North B V, Curtis D, Cassell P G, Hitman G A, Sham P C
Academic Department of Psychiatry, Barts and The London Queen Mary's School of Medicine and Dentistry, London E1 1BB, UK.
Ann Hum Genet. 2003 Jul;67(Pt 4):348-56. doi: 10.1046/j.1469-1809.2003.00030.x.
Biallelic markers, such as single nucleotide polymorphisms (SNPs), provide greater information for localising disease loci when treated as multilocus haplotypes, but often haplotypes are not immediately available from multilocus genotypes in case-control studies. An artificial neural network allows investigation of association between disease phenotype and tightly linked markers without requiring haplotype phase and without modelling any evolutionary history for the disease-related haplotypes. The network assesses whether marker haplotypes differ between cases and controls to the extent that classification of disease status based on multi-marker genotypes is achievable. The network is "trained" to "recognise" affection status based on supplied marker genotypes, and then for each multi-marker genotype it produces outputs which aim to approximate the associated affection status. Next, the genotypes are permuted relative to affection status to produce many random datasets and the process of training and recording of outputs is repeated. The extent to which the ability to predict affection for the real dataset exceeds that for the random datasets measures the statistical significance of the association between multi-marker genotype and affection. This permutation test performs well with simulated case-control datasets, particularly when major gene effects are present. We have explored the effects of systematically varying different network parameters in order to identify their optimal values. We have applied the permutation test to 4 SNPs of the calpain 10 (CAPN10) gene typed in a case-control sample of subjects with type 2 diabetes, impaired glucose tolerance, and controls. We show that the neural network produces more highly significant evidence for association than do single marker tests corrected for the number of markers genotyped. The use of a permutation test could potentially allow conditional analyses which could incorporate known risk factors alongside marker genotypes. Permuting only the marker genotypes relative to affection status and these risk factors would allow the contribution of the markers to disease risk to be independently assessed.

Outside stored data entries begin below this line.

-- ==== Sys2Proof/Machine/Flags.lean ====
section
/-! DEFINITION. Every flag and every output level the spec forms from the state: alarm sets and line sets by the bit
orders of R199, the output pins (R18 to R20), the lockout causes (R160), the leak check's conditions (R142). -/

namespace Sys2Proof.Machine

/-! ### Sets (R199) -/

/-- An alarm's code, its bit in an alarm set. -/
def Alarm.code : Alarm → Nat
  | .beerProbe => 0
  | .jacketProbe => 1
  | .pressureSensor => 2
  | .overpressure => 3
  | .leak => 4
  | .jacketHot => 5
  | .supplyWeak => 6
  | .extStop => 7
  | .watch => 8
  | .duplicate => 9
  | .linkFault => 10

/-- The eleven alarms in the order of their codes. -/
def alarms : List Alarm :=
  [.beerProbe, .jacketProbe, .pressureSensor, .overpressure, .leak, .jacketHot, .supplyWeak, .extStop, .watch,
    .duplicate, .linkFault]

def hasAlarm (x : AlarmSet) (a : Alarm) : Bool := x.getLsbD a.code
def withAlarm (x : AlarmSet) (a : Alarm) : AlarmSet := x ||| BitVec.twoPow 11 a.code
def withoutAlarm (x : AlarmSet) (a : Alarm) : AlarmSet := x &&& ~~~BitVec.twoPow 11 a.code

/-- An activity event's bit in the activity set and the wake set. -/
def Activity.code : Activity → Nat
  | .handle => 0
  | .peerPour => 1
  | .command => 2
  | .groupSync => 3
  | .lid => 4
  | .alarm => 5

/-- The four debounced line levels as a set of lines: bit 0 KEG_PRESENT, 1 LID_CLOSED, 2 DRIP_FULL, 3 EXT_STOP. -/
def lineLevels (u : Sampling) : BitVec 4 :=
  BitVec.ofBoolListLE [u.keg.active, u.lid.active, u.drip.active, u.ext.active]

/-- Group g is in the own group set: bit 0 stands for G1 (R199). -/
def inGroupSet (s : State) (g : Nat) : Bool := 1 ≤ g && g ≤ 4 && s.setup.groupSet.getLsbD (g - 1)

/-- Some watched line's level differs from its reference (R16). -/
def watchMismatch (s : State) : Bool :=
  ((lineLevels s.sampling ^^^ s.setup.watchReference) &&& s.setup.watchSet) ≠ 0#4

/-! ### Output pins (R18 to R20) -/

/-- What an output drives: as its block requests in FUNCTION, as forced otherwise (R18). -/
def Drive.apply (d : Drive) (request : Bool) : Bool :=
  match d with
  | .function => request
  | .forcedOn => true
  | .forcedOff => false

/-- The gas regulator is in RELIEF or SENSOR_VENT, which open VENT over its drive state (R20). -/
def safetyVent (s : State) : Bool := s.gas.state = .relief || s.gas.state = .sensorVent

/-- The VENT pin. -/
def ventPin (s : State) : Bool :=
  !s.held &&
    (safetyVent s || s.drivers.vent.apply (s.gas.state = .pulse || s.gas.state = .ventOpen))

/-- The INLET pin: a forced INLET too is on only while the draw state is DRAWING (R22). -/
def inletPin (s : State) : Bool :=
  !s.held && !(ventPin s) && s.sup.station ≠ .safe && s.draw.state = .drawing &&
    s.drivers.inlet.apply (s.gas.state = .topping)

/-- The TAP pin. -/
def tapPin (s : State) : Bool :=
  !s.held && s.sup.station ≠ .safe && s.drivers.tap.apply (s.disp.state = .flowing)

/-- The GLYCOL pin: on for the window's open time (R120). -/
def glycolPin (s : State) : Bool :=
  !s.held && s.sup.station ≠ .safe && s.drivers.glycol.apply s.cool.openTimer.isSome

/-- The HEATER pin: on for the window's on time, unless one of the conditions of R20 or GLYCOL (R19) holds it off. -/
def heaterPin (s : State) : Bool :=
  !s.held && s.sup.station ≠ .safe && !(glycolPin s) && s.ident.heaterFitted && s.sampling.jacket.state = .good &&
    !s.temp.limitInForce && s.drivers.heater.apply s.temp.onTimer.isSome

/-! ### Conditions of the draw coordinator -/

/-- The lockout causes as their conditions stand (R160). KEG is formed once the debounced levels have been taken
(R163). -/
def formCauses (s : State) : Causes where
  leak := hasAlarm s.sup.latched .leak
  sensor := s.sampling.transducer.state ≠ .good
  keg := s.sampling.levelsTaken && !s.sampling.keg.active
  silent := s.link.silent
  gasMode := s.sup.station = .run && (handedMode s == some .openKeg || handedMode s == some .spund)

/-- At least one cause is present. -/
def Causes.any (c : Causes) : Bool := c.leak || c.sensor || c.keg || c.silent || c.gasMode

/-- The urgency as its conditions stand (R147). -/
def presentUrgency (s : State) : Urgency :=
  if s.sup.station = .run && handedMode s == some .serve &&
      (s.disp.state = .flowing ||
        (match heldPressure s.sampling.transducer with
          | some p => p < s.setup.serveFloor
          | none => false)) then
    .priority
  else .routine

/-- Supply suspension: the own flag or some peer's indication is set (R158). -/
def supplySuspended (s : State) : Bool := s.draw.supplyWeak || !s.view.weakPeers.isEmpty

/-- The permission to claim (R148). -/
def mayClaim (s : State) : Bool :=
  match s.draw.urgency with
  | .routine => !supplySuspended s && s.view.drawers.length < s.setup.drawLimit
  | .priority => (s.view.drawers.filter (·.2 = .priority)).length < s.setup.drawLimit

/-- A claimant ranks above this station's claim: stricter urgency, or the same and a lower station number (R150). -/
def ranksAbove (s : State) (c : Nat × Urgency) : Bool :=
  (c.2 = .priority && s.draw.claimUrgency = .routine) ||
    (c.2 = s.draw.claimUrgency && c.1 < s.ident.number)

/-- What the end of the settle window counts: drawers, and claimants that rank above (R150). -/
def countedAgainst (s : State) : Nat :=
  s.view.drawers.length + (s.view.claimants.filter (ranksAbove s)).length

/-- A ROUTINE drawer's yield test, read after the PRIORITY CLAIM has been entered in the view (R156). Its draw limit is that
of the last examination: DEDUCED, notes/assumptions/34.md. -/
def mustYield (s : State) : Bool :=
  s.draw.state = .drawing && s.draw.urgency = .routine &&
    s.draw.limit ≤ s.view.drawers.length + 1 &&
    s.view.drawers.all fun d => !(d.2 = .routine && s.ident.number < d.1)

/-! ### Conditions of the gas regulator -/

/-- The gas mode for which the regulation is enabled; none when it is not (R132). -/
def enabledMode (s : State) : Option GasMode :=
  if s.sup.station = .run && s.seq.profile ≠ .idle then
    match handedMode s with
    | some .spund => some .spund
    | some .carbonate => some .carbonate
    | some .serve => some .serve
    | _ => none
  else none

/-- The leak check's conditions (R142). -/
def leakConditions (s : State) : Bool :=
  s.sup.station = .run && s.seq.profile ≠ .idle &&
    (handedMode s == some .carbonate || handedMode s == some .serve) &&
    s.gas.state = .rest && (s.draw.state = .idle || s.draw.state = .locked) && s.disp.state = .idle &&
    s.sampling.keg.active && s.sampling.beer.state = .good

/-! ### Conditions of the profile sequencer -/

/-- The step is advancing (R74). -/
def stepAdvancing (s : State) : Bool :=
  (s.seq.profile = .running || s.seq.profile = .ended) && s.sup.station = .run && s.seq.phase = some .ramping

/-- The duration count counts (R75). -/
def durationCounts (s : State) : Bool :=
  s.seq.phase = some .soaking && (s.seq.profile = .running || s.seq.profile = .ended) && s.sup.station = .run

/-- The duration has elapsed (R75). -/
def durationElapsed (s : State) : Bool :=
  match s.seq.current with
  | some r => s.seq.phase = some .soaking && s.seq.count = r.duration * 60
  | none => false

/-! ### Ended durations: the last event has come (R5, R38, R75, R184), and the row that takes the end has not -/

def heaterTimeUp (s : State) : Bool := due s.temp.onTimer
def glycolTimeUp (s : State) : Bool := due s.cool.openTimer
def pulseTimeUp (s : State) : Bool := s.gas.state = .pulse && due s.gas.pulseTimer
def settleTimeUp (s : State) : Bool := s.gas.state = .settle && due s.gas.settleTimer
def claimWindowUp (s : State) : Bool := s.draw.state = .claiming && due s.draw.settleWindow
def keepPeriodUp (s : State) : Bool := s.draw.state = .drawing && due s.draw.keepTimer
def backoffUp (s : State) : Bool := s.draw.state = .backoff && due s.draw.backoffTimer
def recoverUp (s : State) : Bool := s.draw.state = .recover && due s.draw.backoffTimer
def stallDelayUp (s : State) : Bool := s.disp.state = .flowing && due s.disp.stallDelay
def stallTimeUp (s : State) : Bool := s.disp.state = .flowing && due s.disp.stallTimer
def lowPressureTimeUp (s : State) : Bool := s.disp.state = .flowing && due s.disp.lowTimer
def tailTimeUp (s : State) : Bool := s.disp.state = .tailing && due s.disp.tailTimer
def portionTimeUp (s : State) : Bool := due s.disp.portionTimer

/-- The report count stands at the interval (R38); it does not count in SILENT (R39). -/
def reportUp (s : State) : Bool := !s.link.silent && reportInterval s ≤ s.link.reportCount

/-- The idle count stands at the period (R184). A pour granted since the 1 min event that counted it does not hold the
expiry off (notes/assumptions/15.md). -/
def idleTimeUp (s : State) : Bool := idleStarted s && s.setup.idlePeriod ≤ s.sup.idleCount

/-- The duration has elapsed; in PAUSED a phase changes only by a step start (R76), so the end waits. -/
def durationUp (s : State) : Bool := durationElapsed s && s.seq.profile ≠ .paused

/-- A part of the entry has run out of its lifetime (R46 to R48). -/
def PeerEntry.lifetimeUp (e : PeerEntry) : Bool :=
  e.bay.any (·.left = 0) || e.draw.any (·.left = 0) || e.chiller.any (·.left = 0)

/-- The end of some duration is to be taken. -/
def endToTake (s : State) : Bool :=
  heaterTimeUp s || glycolTimeUp s || pulseTimeUp s || settleTimeUp s || claimWindowUp s || keepPeriodUp s ||
    backoffUp s || recoverUp s || stallDelayUp s || stallTimeUp s || lowPressureTimeUp s || tailTimeUp s ||
    portionTimeUp s || reportUp s || idleTimeUp s || durationUp s || s.view.entries.any (·.lifetimeUp)

/-- The activity ring satisfies an ACTIVITY_LOW end: at least `hours` complete buckets, the newest `hours` of them each
below `threshold` (R85). -/
def activityLow (g : Gas) (hours threshold : Nat) : Bool :=
  hours ≤ g.buckets.length && (g.buckets.take hours).all (· < threshold)

/-- A RUNNING step in WAITING whose end is met at a test of R84 or R85: TIME at once, ACTIVITY_LOW in RUN by the ring. -/
def waitingEndMet (s : State) : Bool :=
  s.seq.profile = .running && s.seq.phase = some .waiting &&
    match s.seq.current with
    | some r =>
      match r.endKind with
      | .time => true
      | .activityLow n h => s.sup.station = .run && activityLow s.gas n h
      | .groupSync _ | .panel | .stay => false
    | none => false

end Sys2Proof.Machine
end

双等位基因标记,如单核苷酸多态性(SNP),当作多位点单倍型处理时,可为疾病基因座定位提供更多信息,但在病例对照研究中,多位点基因型往往不能直接提供单倍型。人工神经网络可用于研究疾病表型与紧密连锁标记之间的关联,无需单倍型相位信息,也无需对疾病相关单倍型的进化历史进行建模。该网络评估病例组和对照组之间标记单倍型的差异程度,以确定基于多标记基因型对疾病状态进行分类是否可行。该网络通过提供的标记基因型进行“训练”,以“识别”患病状态,然后针对每个多标记基因型生成旨在近似相关患病状态的输出。接下来,将基因型相对于患病状态进行置换,生成许多随机数据集,并重复训练和记录输出的过程。真实数据集预测患病的能力超过随机数据集的程度,衡量了多标记基因型与患病之间关联的统计显著性。这种置换检验在模拟病例对照数据集中表现良好,尤其是存在主基因效应时。我们系统地改变了不同的网络参数,以确定其最佳值。我们将置换检验应用于在2型糖尿病、糖耐量受损患者及对照的病例对照样本中分型的钙蛋白酶10(CAPN10)基因的4个SNP。我们表明,与对已分型标记数量进行校正的单标记检验相比,神经网络产生了更具高度显著性的关联证据。使用置换检验可能允许进行条件分析,将已知风险因素与标记基因型一起纳入分析。仅将标记基因型相对于患病状态和这些风险因素进行置换,将能够独立评估标记对疾病风险的贡献。